LinkML enables defining data models and data schemas in YAML informed by semantic web best practices. As such, each definition includes a prefix map. Similarly to my previous posts on validating the prefix maps appearing in Turtle files and in unfamiliar SPARQL endpoints, this post showcases describes a new extension to the Bioregistry that validates prefix maps in LinkML definitions.

Here’s an abridged excerpt of a LinkML definition borrowed from CatCore, a data model under development by NFDI4Cat, the NFDI consortium interested in catalysis:

id: https://w3id.org/nfdi4cat/catcore
name: catcore-metadata
title: CatCore Metadata Reference Model

prefixes:
  catcore: https://w3id.org/nfdi4cat/catcore/
  voc4cat: https://w3id.org/nfdi4cat/voc4cat_
  CHMO: http://purl.obolibrary.org/obo/CHMO_
  OBI: http://purl.obolibrary.org/obo/OBI_
  AFR: http://purl.allotrope.org/ontologies/result#AFR_
  AFP: http://purl.allotrope.org/ontologies/process#AFP_
  AFQ: http://purl.allotrope.org/ontologies/quality#AFQ_
  NCIT: http://purl.obolibrary.org/obo/NCIT_
  nmrCV: "http://nmrML.org/nmrCV#NMR:"
  linkml: https://w3id.org/linkml/
  AFRL: http://purl.allotrope.org/ontologies/role#AFRL_
  APOLLO_SV: http://purl.obolibrary.org/obo/APOLLO_SV_
  SIO: http://semanticscience.org/resource/SIO_

default_prefix: catcore

In biopragmatics/bioregistry#1786, I implemented the bioregistry validate linkml command. It can be used to check the prefix map in this file and give feedback on non-standard CURIE prefix usage, unknown CURIE prefixes, etc. while giving suggestions for fixes, when possible.

Running the command on the file that contains the example prefixes from above gives the following output:

$ bioregistry validate linkml --tablefmt github --use-preferred https://github.com/HendrikBorgelt/CatCore/raw/refs/heads/main/src/catcore/schema/catcore.yaml
prefix uri_prefix issue solution
catcore https://w3id.org/nfdi4cat/catcore/ unknown CURIE prefix  
AFR http://purl.allotrope.org/ontologies/result#AFR_ unknown CURIE prefix  
AFP http://purl.allotrope.org/ontologies/process#AFP_ unknown CURIE prefix  
AFQ http://purl.allotrope.org/ontologies/quality#AFQ_ unknown CURIE prefix  
nmrCV http://nmrML.org/nmrCV#NMR: non-standard CURIE prefix Switch to preferred prefix: NMR
AFRL http://purl.allotrope.org/ontologies/role#AFRL_ unknown CURIE prefix  
SIO http://semanticscience.org/resource/SIO_ non-standard CURIE prefix Switch to preferred prefix: sio

Curation feedback is not absolute - it’s always possible that the Bioregistry is missing key content.

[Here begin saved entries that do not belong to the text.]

-- ==== Sys2Proof/Syntax.lean ====
section
/-!
DEFINITION. The commands of the block: one constructor of `Instr` per row of opcode_table.json, with what its port carries.
-/
namespace Sys2Proof

/-- The units that send, receive and apply messages (R15, R360). -/
inductive UnitId where
  | clerk (p : Nat)
  | mill (stop ring : Nat)
  | foreman (f : Nat)
  | border (b : Nat)
  | turnkey (m : Nat)
  | house (h : Nat)
deriving DecidableEq, Repr

/-- A node of a hoop lane whose AND can be re-evaluated (R117). -/
inductive Node where
  | bay (b : Nat)
  | field (f : Nat)
  | root
deriving DecidableEq, Repr

/-- What a tile queue's ring write addresses (R151). -/
inductive WriteTarget where
  | memory (addr : W64)
  | tile (bay : Nat)
  | host
  | io (f : Nat)
  | mcast (set : Nat)
deriving DecidableEq, Repr

/-- A power domain: a Chrolor-4 domain (R27) or the package domain of a stop (R28). -/
inductive DomRef where
  | chl (d : Nat)
  | stop (n : Nat)
deriving DecidableEq, Repr

/-- What DOM_STATE reports (R431). -/
inductive DomReport where
  | powered
  | absent
  | isolationFault
deriving DecidableEq, Repr

/-- What DOM_SET does (R431). -/
inductive DomAction where
  | on
  | off
  | reset
deriving DecidableEq, Repr

/-- The unit a self-test, a failure or a test access names: unit kind and number (R360). -/
structure UnitRef where
  kind : Nat
  num  : Nat
deriving DecidableEq, Repr

/-- The fields of an operation word but its opcode, with its extension words (R78, R79). -/
structure OpReq where
  scope   : BitVec 2 := 0
  guard   : BitVec 2 := 0
  hint    : Bool := false
  tmoEn   : Bool := false
  resv    : W4 := 0
  number  : W16 := 0
  operand : W32 := 0
  /-- scope extension word, 0 when absent -/
  ext     : W64 := 0
  /-- timeout extension word, 0 when absent -/
  tmo     : W64 := 0
deriving DecidableEq, Repr

/-- A descriptor of a command ring: eight words (R354, R358). -/
structure Desc where
  w0 : W64 := 0
  w1 : W64 := 0
  w2 : W64 := 0
  w3 : W64 := 0
  w4 : W64 := 0
  w5 : W64 := 0
  w6 : W64 := 0
  w7 : W64 := 0
deriving DecidableEq, Repr

/-- A Bovirax frame: eight words, word 7 carrying the check (R232, R234). -/
structure Frame where
  w0 : W64 := 0
  w1 : W64 := 0
  w2 : W64 := 0
  w3 : W64 := 0
  w4 : W64 := 0
  w5 : W64 := 0
  w6 : W64 := 0
  w7 : W64 := 0
deriving DecidableEq, Repr

/-- One entry of a GROUP_DEFINE route list (R359): two words. -/
structure RouteWords where
  w0 : W64
  w1 : W64
deriving DecidableEq, Repr

/-- One item of a STAGE_AT_BELL bundle (R361), with the lists its addresses name as the DMA reads them. -/
structure BundleItem where
  desc    : Desc
  members : List W32 := []
  routes  : List RouteWords := []
deriving DecidableEq, Repr

/-- An Assay monitor's answer: replica delay in ps and oscillator trim (R412, R413). -/
structure Reading where
  dom   : Nat
  delay : W16
  osc   : W8 := 0
deriving DecidableEq, Repr

/-- The commands. A `ring` operand is a command ring, whose oldest fetched descriptor the command executes; `p` a
physical tile, `q` a queue; `id` the number of a message in flight; `stallNs` and `leadNs` the local time a stall that ends has
lasted and the time since its forecast condition first held (R342, R345); `b l` a Border Foreman and its link; `link` of a
commit at an I/O stop the link whose queue took the write (R254). -/
inductive Instr where
  -- tile queue ports (R78, R422)
  | nop (p q : Nat) (r : OpReq)
  | add (p q : Nat) (r : OpReq)
  | sub (p q : Nat) (r : OpReq)
  | wait (p q : Nat) (r : OpReq)
  | wtake (p q : Nat) (r : OpReq)
  | read (p q : Nat) (r : OpReq)
  | arrive (p q : Nat) (r : OpReq)
  | await (p q : Nat) (r : OpReq)
  | barrier (p q : Nat) (r : OpReq)
  | contrib (p q : Nat) (r : OpReq) (block : List W64)
  | collect (p q : Nat) (r : OpReq) (word0 : W64)
  | ttake (p q : Nat) (r : OpReq)
  | tgive (p q : Nat) (r : OpReq)
  | claim (p q : Nat) (r : OpReq)
  | lwait (p q : Nat) (r : OpReq)
  | free (p q : Nat) (r : OpReq)
  | fence (p q : Nat) (r : OpReq)
  | tileReset (p : Nat)
  -- host commands (R357)
  | objCreate (ring : Nat)
  | objDestroy (ring : Nat)
  | tokenMint (ring : Nat)
  | groupDefine (ring : Nat) (members : List W32) (routes : List RouteWords)
  | groupBindHoop (ring : Nat)
  | groupUnbindHoop (ring : Nat)
  | excuse (ring : Nat)
  | excuseChildLink (ring : Nat)
  | stageAtBell (ring : Nat) (items : List BundleItem)
  | stageAtBellCancel (ring : Nat)
  | linkDeclare (ring : Nat)
  | watchCfg (ring : Nat)
  | rebaseCfg (ring : Nat)
  | cellarWindow (ring : Nat)
  | lockWindow (ring : Nat)
  | agentOp (ring : Nat) (word0 : W64)
  | fenceAgent (ring : Nat)
  | fenceAgentPackage (ring : Nat)
  | substitute (ring : Nat)
  | substituteCompatibility (ring : Nat)
  | substituteSpare (ring : Nat)
  | secureArm (ring : Nat)
  | secureAck (ring : Nat)
  | hallmark (ring : Nat)
  | hallmarkAtBell (ring : Nat)
  | hallmarkStanding (ring : Nat)
  | ledgerSave (ring : Nat) (items : List W64)
  | ledgerSaveCut (ring : Nat) (items : List W64)
  | ledgerRestore (ring : Nat) (image : List W64) (targets : List W32)
  | ledgerRestoreDiscard (ring : Nat) (image : List W64)
  | countersRead (ring : Nat)
  | linkUp (ring : Nat) (rate : W32)
  | linkTakeDown (ring : Nat)
  | selftest (ring : Nat)
  | selftestAtBell (ring : Nat)
  | assayRun (ring : Nat) (readings : List Reading)
  | abort (ring : Nat)
  | abortPartition (ring : Nat)
  -- register and doorbell writes
  | chlDoorbell (ring : Nat) (tail : W16)
  | ucodeLoad
  | csStageA (value : W64) (whole : Bool)
  | csStageB (value : W64) (whole : Bool) (host : Bool)
  | csClose (held : Bool)
  | csDiscard
  | csRegisterWrite (offset : Nat) (wide : Bool) (value : W64)
  | ringEnable (ring : Nat) (value : W64)
  | ringDisable (ring : Nat)
  | laneOutOfService (lane : Nat)
  | laneReturn (lane : Nat)
  | registerWrite (offset : Nat) (wide : Bool) (value : W64)
  -- command-ring engine and host control expiries
  | csWindowExpiry
  | heldRecordExpiry (seq : W32)
  | descriptorFetch (ring : Nat) (d : Desc)
  | dmaReadFailure (ring : Nat)
  | commandStep
  | moderationDelayExpiry (ring : Nat)
  -- messages and events inside the package
  | operationAtServingUnit (id : Nat)
  | mirrorUpdate (id : Nat)
  | mirrorAck (id : Nat)
  | resultAtClerk (id : Nat) (stallNs leadNs : W32)
  | arriveLevelChange (lane : Nat) (node : Node)
  | releaseToggle (lane p : Nat) (stallNs leadNs : W32)
  | gatheredReport (lane : Nat)
  | waitingHoopBind (hoop : Nat)
  | writeAck (p q : Nat) (remote : Bool) (error : Bool)
  | drainSignalSend (p q : Nat)
  | riderAtMill (id : Nat)
  | writeCommitReport (stop ring source : Nat) (error : Bool) (link : Nat)
  | riderForward (stop ring : Nat) (agent : W32) (count : W16)
  | riderAtHome (id : Nat)
  | riderResend (stop ring : Nat) (agent : W32) (count : W16)
  | riderAck (id : Nat)
  | undeliverableNotice (id : Nat)
  | signalCancel (id : Nat)
  | pendingEntryBackstop (home : UnitId) (agent : W32) (count : W16)
  | millReportAtHome (home : UnitId) (stop ring : Nat)
  | millReportExpiry (home : UnitId) (stop ring : Nat)
  | noticeAtClerk (id : Nat) (stallNs leadNs : W32)
  | multicastAck (id : Nat)
  | millEntryRequest (id : Nat)
  | contributionAtMill (id : Nat) (stop : Nat)
  | partialAtHome (id : Nat)
  | millPartialAck (id : Nat)
  | retentionRelease (id : Nat)
  | sourceWithdrawal (id : Nat)
  | flush (id : Nat)
  | resendRequest (id : Nat)
  | wakeEvent (id : Nat) (stallNs leadNs : W32)
  | turnkeyReturn (m : Nat)
  | pollInterval (p q : Nat)
  | polledModeExit (m : Nat)
  | timeoutExpiry (p q : Nat)
  | withdrawRequest (id : Nat)
  | fencingNotice (notice : W32) (u : UnitId)
  | noticeAck (notice : W32) (u : UnitId)
  | completionReport (notice : W32) (u : UnitId)
  | incarnationRaiseHold (agent : Nat)
  | messageAbandon (id : Nat)
  | quarantineExpiry (n : Nat)
  | groupQuarantineExpiry (g : Nat)
  | cellarDeadClear (m : Nat) (addr : W64)
  | domState (dom : DomRef) (report : DomReport)
  | domSet (d : Nat) (action : DomAction)
  | monitorSilence (u : UnitRef)
  | isolateConfirm (p : Nat)
  | unitReturn (u : UnitRef)
  | foremanCopyBack (f : Nat)
  | remapComplete (tile : Nat)
  | remapTimeout (tile : Nat)
  | markerAtUnit (u : UnitId)
  | balanceCheck
  | watchmanInterval
  | sampleComplete (part : Nat)
  | rebaseMessage (id : Nat)
  | longWaitReport (p q : Nat)
  | forecast (p q : Nat)
  | forecastEarly (p q : Nat)
  | budgetBack (p : Nat)
  -- Bovirax link frames and link timers
  | hello (b l : Nat) (f : Frame)
  | helloAck (b l : Nat) (f : Frame)
  | echo (b l : Nat) (f : Frame) (turnaround : W32)
  | echoReply (b l : Nat) (f : Frame) (roundTrip : W32)
  | credit (b l : Nat) (f : Frame)
  | nak (b l : Nat) (f : Frame)
  | linkReset (b l : Nat) (f : Frame)
  | op (b l : Nat) (f : Frame)
  | opHoldRelease (b l : Nat) (tag : W32)
  | withdraw (b l : Nat) (f : Frame)
  | fenceNotice (b l : Nat) (f : Frame)
  | fenceAck (b l : Nat) (f : Frame)
  | arriveFrame (b l : Nat) (f : Frame)
  | release (b l : Nat) (f : Frame)
  | partialFrames (b l : Nat) (fs : List Frame)
  | partialAck (b l : Nat) (f : Frame)
  | resultDown (b l : Nat) (fs : List Frame)
  | result (b l : Nat) (f : Frame)
  | error (b l : Nat) (f : Frame)
  | marker (b l : Nat) (f : Frame)
  | markerDone (b l : Nat) (f : Frame)
  | routeReport (b l : Nat) (f : Frame)
  | routeVerdict (b l : Nat) (f : Frame)
  | parentMove (b l : Nat) (f : Frame)
  | parentAck (b l : Nat) (f : Frame)
  | helloRepeat (b l : Nat)
  | helloTimeout (b l : Nat)
  | replayTimeout (b l : Nat)
  | recoveryLimit (b l : Nat)
  | frameAbandon (b l : Nat)
  | lossOfPath (b l : Nat)
  | parentLinkTimer (b l : Nat)
  -- bring-up, self-test and ageing
  | packageReset
  | imageFetchDone
  | signatureResult (valid : Bool) (version : W8)
  | verifyTimeout
  | clerkNegotiation (p : Nat) (lo hi : W8)
  | oscillatorCalibration (readings : List Reading)
  | replanPeriod (readings : List Reading)
  | planApplyTimeout
  | selftestEnd (u : UnitRef) (fault : W32)
  | testNetworkClose
  -- rows the table lists last
  | queueWrite (p q : Nat) (ring : Nat) (target : WriteTarget)
  | entryDiscard (id : Nat)
  | failedRiderReport (id : Nat)
  | internalFault (u : UnitRef)
  | dmaWriteFailure (ring : Nat)
  | frameCrcMismatch (b l : Nat)
  | reservedTypeFrame (b l : Nat) (f : Frame)
  | foreignWrite (addr : W64) (issuer : Option (Nat × Nat))
  | shadowAcknowledgement (p : Nat)
  | stackAccessComplete (addr : W64)
  | testNetworkAccess (u : UnitRef) (value : W64)
  | resultAtBorderForeman (id : Nat)
deriving DecidableEq, Repr

end Sys2Proof
end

Luckily, it conforms to the open data, open code, open infrastructure (O3) guidelines, so it’s easy for anyone to perform a drive-by curation to fix any minor issues. The Bioregistry has public, well-defined curation guidelines, code of conduct, and project governance to support making curation contributions. Alternatively, the issue tracker allows non-technical users to post requests that the Bioregistry team can follow up on.

Based on the output above, I made improvements to the Bioregistry in biopragmatics/bioregistry#1788 to add four new prefixes for the Allotrope semantic spaces and add SIO (stylized with capital letters) as the “preferred prefix” for the Semantic Science Integrated Ontology.

Note that LinkML is developed by members of the OBO Community, and therefore, its prefixes often skew towards OBO community preferences. Therefore, you might want to use the --use-preferred flag if a lot of your prefixes are stylized in uppercase or with mixed case.